If you need an immediate solution to:
Setting A Button’s Caption
Setting A Button’s Background Color
Setting Button Text Color
Setting Button Fonts
Reacting To Button Clicks
Creating Button Control Arrays
Resetting The Focus After A Button Click
Giving Buttons Access Characters
Setting Button Tab Order
Disabling Buttons
Showing And Hiding Buttons
Adding Tool Tips To Buttons
Resizing And Moving Buttons From Code
Adding A Picture To A Button
Adding A Down Picture To A Button
Adding Buttons At Runtime
Passing Buttons To Procedures
Handling Button Releases
Making A Command Button Into A Cancel Button
Getting A Checkbox’s State
Setting A Checkbox’s State
Grouping Option Buttons Together
Getting An Option Button’s State
Setting An Option Button’s State
Using Graphical Checkboxes And Radio Buttons
Using Checkboxes And Option Buttons Together

In Depth
In this chapter, we’re going to take a look at what are arguably the most popular controls in Visual Basic: buttons. These include command buttons, checkboxes, and option buttons.

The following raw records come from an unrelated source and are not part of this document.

/-- 43_sender.md R218 and R219: `S_TICK` in each case, with its encoding, the retransmission of the kept packet, the
saturating count, and the bound on the timer count in states that keep the sender's invariant (outside them the 16-bit
count wraps, log 12). -/
def Obligations.TickTransaction : Prop :=
  ∀ s : State,
    encode .sTick = [0x03#8] ∧
    (s.S.Inv s.cfg → ∀ t : State, exec .sTick s = .next t → t.S.timerCnt.toNat ≤ s.cfg.timeoutTicks.toNat) ∧
    (s.S.state ≠ .waitAck ∨ s.S.timerArmed = false → exec .sTick s = .next s) ∧
    (s.S.state = .waitAck → s.S.timerArmed = true → s.S.timerCnt + 1#16 ≠ s.cfg.timeoutTicks →
      exec .sTick s = .next { s with S := { s.S with timerCnt := s.S.timerCnt + 1#16 } }) ∧
    (s.S.state = .waitAck → s.S.timerArmed = true → s.S.timerCnt + 1#16 = s.cfg.timeoutTicks →
      s.failS = false →
      exec .sTick s = .next { s with
        S := { s.S with
          retx := BitVec.ofNat 16 (min (s.S.retx.toNat + 1) 0xFFFF)
          timerArmed := true
          timerCnt := 0#16
          last := .timeout }
        log := Expected.logged s [.sTx s.S.outBuf] }) ∧
    (s.S.state = .waitAck → s.S.timerArmed = true → s.S.timerCnt + 1#16 = s.cfg.timeoutTicks →
      s.failS = true →
      exec .sTick s = .next (Expected.senderFatal s
        { s.S with retx := BitVec.ofNat 16 (min (s.S.retx.toNat + 1) 0xFFFF) } s.S.outBuf))

/-- 30_encoding.md R94 with 43_sender.md R212: a packet of class ACK_SEQ0 or ACK_SEQ1 at the sender. A packet has its
header, so only its upper size limit and its checksum are tested. -/
def Obligations.AckPacketsAtSender : Prop :=
  ∀ (p : Packet) (s : State),
    (s.S.state ≠ .waitAck → exec (.ackSeq0 p) s = .next s ∧ exec (.ackSeq1 p) s = .next s) ∧
    (s.S.state = .waitAck → 12 + p.payload.length ≤ s.cfg.maxDgram →
      (verify (encode (.ackSeq0 p)) = true ∨ s.cfg.ackVerify = false) →
      exec (.ackSeq0 p) s = .next (if s.S.curSeq = false then Expected.confirmed s
        else Expected.rearmed s .staleAck)) ∧
    (s.S.state = .waitAck → 12 + p.payload.length ≤ s.cfg.maxDgram →
      (verify (encode (.ackSeq1 p)) = true ∨ s.cfg.ackVerify = false) →
      exec (.ackSeq1 p) s = .next (if s.S.curSeq = true then Expected.confirmed s
        else Expected.rearmed s .staleAck)) ∧
    (s.S.state = .waitAck →
      (s.cfg.maxDgram < 12 + p.payload.length ∨ (verify (encode (.ackSeq0 p)) = false ∧ s.cfg.ackVerify = true)) →
      exec (.ackSeq0 p) s = .next (Expected.rearmed s .corrupt)) ∧
    (s.S.state = .waitAck →
      (s.cfg.maxDgram < 12 + p.payload.length ∨ (verify (encode (.ackSeq1 p)) = false ∧ s.cfg.ackVerify = true)) →
      exec (.ackSeq1 p) s = .next (Expected.rearmed s .corrupt))

/-- 10_state.md R22: only a confirming response flips `S.curSeq`, and reset sets it to 0. -/
def Obligations.OnlyConfirmationFlipsCurSeq : Prop :=
  ∀ (i : Instr) (s t : State), exec i s = .next t →
    (i = .rst → t.S.curSeq = false) ∧
    (i ≠ .rst → t.S.curSeq ≠ s.S.curSeq →
      ∃ d : Bytes, Expected.toSender i = some d ∧ s.S.state = .waitAck ∧ Expected.good s.cfg d ∧
        (u16be d 10).getLsbD 0 = s.S.curSeq ∧ t.S.state = .ready)

/-- 10_state.md §1 (R23): the kept packet and its length are written by an accepted message and by reset only. -/
def Obligations.OnlySendWritesOutBuf : Prop :=
  ∀ (i : Instr) (s t : State), exec i s = .next t →
    (t.S.outBuf ≠ s.S.outBuf ∨ t.S.outLen ≠ s.S.outLen) →
      i = .rst ∨ ∃ m : Bytes, i = .sSend m ∧ s.S.state = .ready ∧ m.length ≤ s.cfg.maxPayload.val ∧
        t.S.outBuf = encodePacket s.cfg m false s.S.curSeq

/-- 43_sender.md R222: at most one packet in flight, alternation, and no false success. A round's first transmission
carries the packet that is then kept, and every later one the kept packet. -/
def Obligations.SenderProtocolProperties : Prop :=
  ∀ (i : Instr) (s t : State), exec i s = .next t → i ≠ .rst →
    (s.S.state = .ready → sentDatagrams t.log = sentDatagrams s.log ∨
      ((∃ m : Bytes, i = .sSend m) ∧ sentDatagrams t.log = sentDatagrams s.log ++ [t.S.outBuf])) ∧
    (s.S.state = .waitAck →
      (sentDatagrams t.log = sentDatagrams s.log ∨ sentDatagrams t.log = sentDatagrams s.log ++ [s.S.outBuf]) ∧
      t.S.outBuf = s.S.outBuf) ∧
    (t.S.curSeq = (!s.S.curSeq) ↔ Expected.emits s t .sDone) ∧
    (Expected.emits s t .sDone → t.S.state = .ready ∧
      ∃ d : Bytes, Expected.toSender i = some d ∧ s.S.state = .waitAck ∧ Expected.good s.cfg d ∧
        (u16be d 10).getLsbD 0 = s.S.curSeq)

/-- 43_sender.md §4 (R223): the retransmission comes at the `TIMEOUT_TICKS`-th tick after arming, and not before. -/
def Obligations.RetransmissionAtTimeoutTick : Prop :=
  ∀ s : State, s.S.state = .waitAck → s.S.timerArmed = true → s.S.timerCnt = 0#16 → s.failS = false →
    (∀ k : Nat, k < s.cfg.timeoutTicks.toNat →
      ∃ t : State, runRecords (List.replicate k .sTick) s = .ended t ∧ t.S.timerCnt.toNat = k ∧
        t.S.state = .waitAck ∧ t.log = s.log) ∧
    (s.cfg.wf = true →
      ∃ t : State, runRecords (List.replicate s.cfg.timeoutTicks.toNat .sTick) s = .ended t ∧
        t.S.timerCnt = 0#16 ∧ t.S.state = .waitAck ∧ t.S.last = .timeout ∧
        sentDatagrams t.log = sentDatagrams s.log ++ [s.S.outBuf])

/-! ## Receiver -/

/-- 42_receiver.md R180, R182 to R184 and R188: `R_DGRAM` in each case, with its encoding: the three branches, one ack,
and FATAL when the transport answers `err`. In FATAL, and while a transaction is in progress, the datagram is held:
`r_rx_ready` is low and nothing changes. While the application does not take the payload of an accept branch, the
transaction is in progress: it is taken, `r_rx_ready` is low after it, and nothing else of the branch has happened
(70_reset_and_hazards.md R311). The form of a hold is the model's (log 6), and so is that of a transaction in progress
(log 26). -/
def Obligations.ReceiveTransaction : Prop :=
  ∀ (d : Bytes) (s : State),
    encode (.rDgram d) = Expected.recordT1 0x08#8 d ∧
    (s.R.fatal = true ∨ s.rBusy ≠ none → rRxReady s = false ∧ held (.rDgram d) s = true ∧
      ∀ t : State, exec (.rDgram d) s = .next t → t = s) ∧
    (s.R.fatal = false → s.rBusy = none → (d.length < 12 ∨ s.cfg.maxDgram < d.length ∨ verify d = false) →
      exec (.rDgram d) s = .next (Expected.received s false false [])) ∧
    (s.R.fatal = false → s.rBusy = none → 12 ≤ d.length → d.length ≤ s.cfg.maxDgram → verify d = true →
      ((u16be d 10).getLsbD 0 ≠ s.R.expSeq ∨ s.ports.rDlvReady = true) →
      exec (.rDgram d) s = .next (Expected.received s true ((u16be d 10).getLsbD 0) (d.drop 12))) ∧
    (s.R.fatal = false → s.rBusy = none → 12 ≤ d.length → d.length ≤ s.cfg.maxDgram → verify d = true →
      (u16be d 10).getLsbD 0 = s.R.expSeq → s.ports.rDlvReady = false →
      exec (.rDgram d) s = .next { s with rBusy := some (d.drop 12) } ∧
      rRxReady { s with rBusy := some (d.drop 12) } = false ∧
      rDlvOffered { s with rBusy := some (d.drop 12) } = some (d.drop 12))

/-- 30_encoding.md R94 with 42_receiver.md R180: a packet of class DATA_SEQ0 or DATA_SEQ1 at the receiver. Held, it changes
nothing; that a hold is a next state equal to the state before is the model's form of it (log 6), and so is what waits
for the application (log 26). -/
def Obligations.DataPacketsAtReceiver : Prop :=
  ∀ (p : Packet) (s : State),
    (s.R.fatal = true ∨ s.rBusy ≠ none → exec (.dataSeq0 p) s = .next s ∧ exec (.dataSeq1 p) s = .next s) ∧
    (s.R.fatal = false → s.rBusy = none → 12 + p.payload.length ≤ s.cfg.maxDgram →
      verify (encode (.dataSeq0 p)) = true →
      exec (.dataSeq0 p) s = .next (if s.R.expSeq = false ∧ s.ports.rDlvReady = false then
          { s with rBusy := some p.payload }
        else Expected.received s true false p.payload)) ∧
    (s.R.fatal = false → s.rBusy = none → 12 + p.payload.length ≤ s.cfg.maxDgram →
      verify (encode (.dataSeq1 p)) = true →
      exec (.dataSeq1 p) s = .next (if s.R.expSeq = true ∧ s.ports.rDlvReady = false then
          { s with rBusy := some p.payload }
        else Expected.received s true true p.payload)) ∧
    (s.R.fatal = false → s.rBusy = none →
      (s.cfg.maxDgram < 12 + p.payload.length ∨ verify (encode (.dataSeq0 p)) = false) →
      exec (.dataSeq0 p) s = .next (Expected.received s false false [])) ∧
    (s.R.fatal = false → s.rBusy = none →
      (s.cfg.maxDgram < 12 + p.payload.length ∨ verify (encode (.dataSeq1 p)) = false) →
      exec (.dataSeq1 p) s = .next (Expected.received s false false []))

/-- 42_receiver.md R189: the transition table, in states that keep the receiver's invariant, with no transaction in
progress (its form is log 26) and an application that takes payloads (20_memory.md R73); with the answer `err` a row ends
in FATAL. -/
def Obligations.ReceiverTransitionTable : Prop :=
  ∀ (d : Bytes) (s t : State), s.R.Inv → s.rBusy = none → s.ports.rDlvReady = true →
    exec (.rDgram d) s = .next t →
    let r := decodeDatagram s.cfg d
    let row := fun (from_ : RState) (valid seq : Bool) (payload : List Bytes) (ack exp last : Bool) (to_ : RState)
        (cause : RCause) =>
      s.R.control = from_ → r.valid = valid → (valid = true → r.seqNum = seq) →
        deliveries t.log = deliveries s.log ++ payload ∧
        ackDatagrams t.log = ackDatagrams s.log ++ [encodePacket s.cfg [] true ack] ∧
        t.R.expSeq = exp ∧ t.R.lastAck = last ∧
        (s.failR = false → t.R.control = to_ ∧ t.R.last = cause) ∧
        (s.failR = true → t.R.control = .fatal ∧ t.R.last = .fatal)
    row .waitForEven false false [] true false true .waitForEven .corrupt ∧
    row .waitForEven true false [r.payload] false true false .waitForOdd .accepted ∧
    row .waitForEven true true [] true false true .waitForEven .duplicate ∧
    row .waitForOdd false false [] false true false .waitForOdd .corrupt ∧
    row .waitForOdd true true [r.payload] true false true .waitForEven .accepted ∧
    row .waitForOdd true false [] false true false .waitForOdd .duplicate ∧
    (s.R.control = .fatal → t = s)

/-- 10_state.md R30: only an accepted in-order packet writes `R.expSeq` and `R.lastAck` (beside reset, R33). -/
def Obligations.OnlyAcceptWritesSequenceState : Prop :=
  ∀ (i : Instr) (s t : State), exec i s = .next t → i ≠ .rst →
    (t.R.expSeq ≠ s.R.expSeq ∨ t.R.lastAck ≠ s.R.lastAck) →
      ∃ d : Bytes, Expected.toReceiver i = some d ∧ s.R.fatal = false ∧
        (decodeDatagram s.cfg d).valid = true ∧ (decodeDatagram s.cfg d).seqNum = s.R.expSeq ∧
        t.R.expSeq = (!s.R.expSeq) ∧ t.R.lastAck = s.R.expSeq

Command buttons—the plain buttons that you simply click and release—are the most common type of buttons. These are the buttons you see everywhere in Visual Basic applications. They are usually just rounded, rectangular, gray buttons with a caption.
Checkboxes are also familiar controls. You click a checkbox to select it and click it again to deselect it. When you select a checkbox, a checkmark appears in it, indicating that the box is indeed selected.
Option buttons, also called radio buttons, are like checkboxes in that you select and deselect them. However, they are round, whereas checkboxes are square, and you usually use option buttons together in groups. In fact, that’s the functional difference between checkboxes and option buttons: checkboxes can work independently, but option buttons are intended to work in groups. When you select one option button in a group, the others are automatically deselected. For example, you might use checkboxes to select trimmings on a sandwich (of which there can be more than one), whereas you might use option buttons to let the user select one of a set of exclusive options, like the current day of the week.
You use tools in the toolbox to add command buttons, checkboxes, and option buttons to a form. In the toolbox in Figure 7.1, the Command Button tool is third down on the right, the Checkbox tool is fourth down on the left, and the Option Button tool is fourth down on the right.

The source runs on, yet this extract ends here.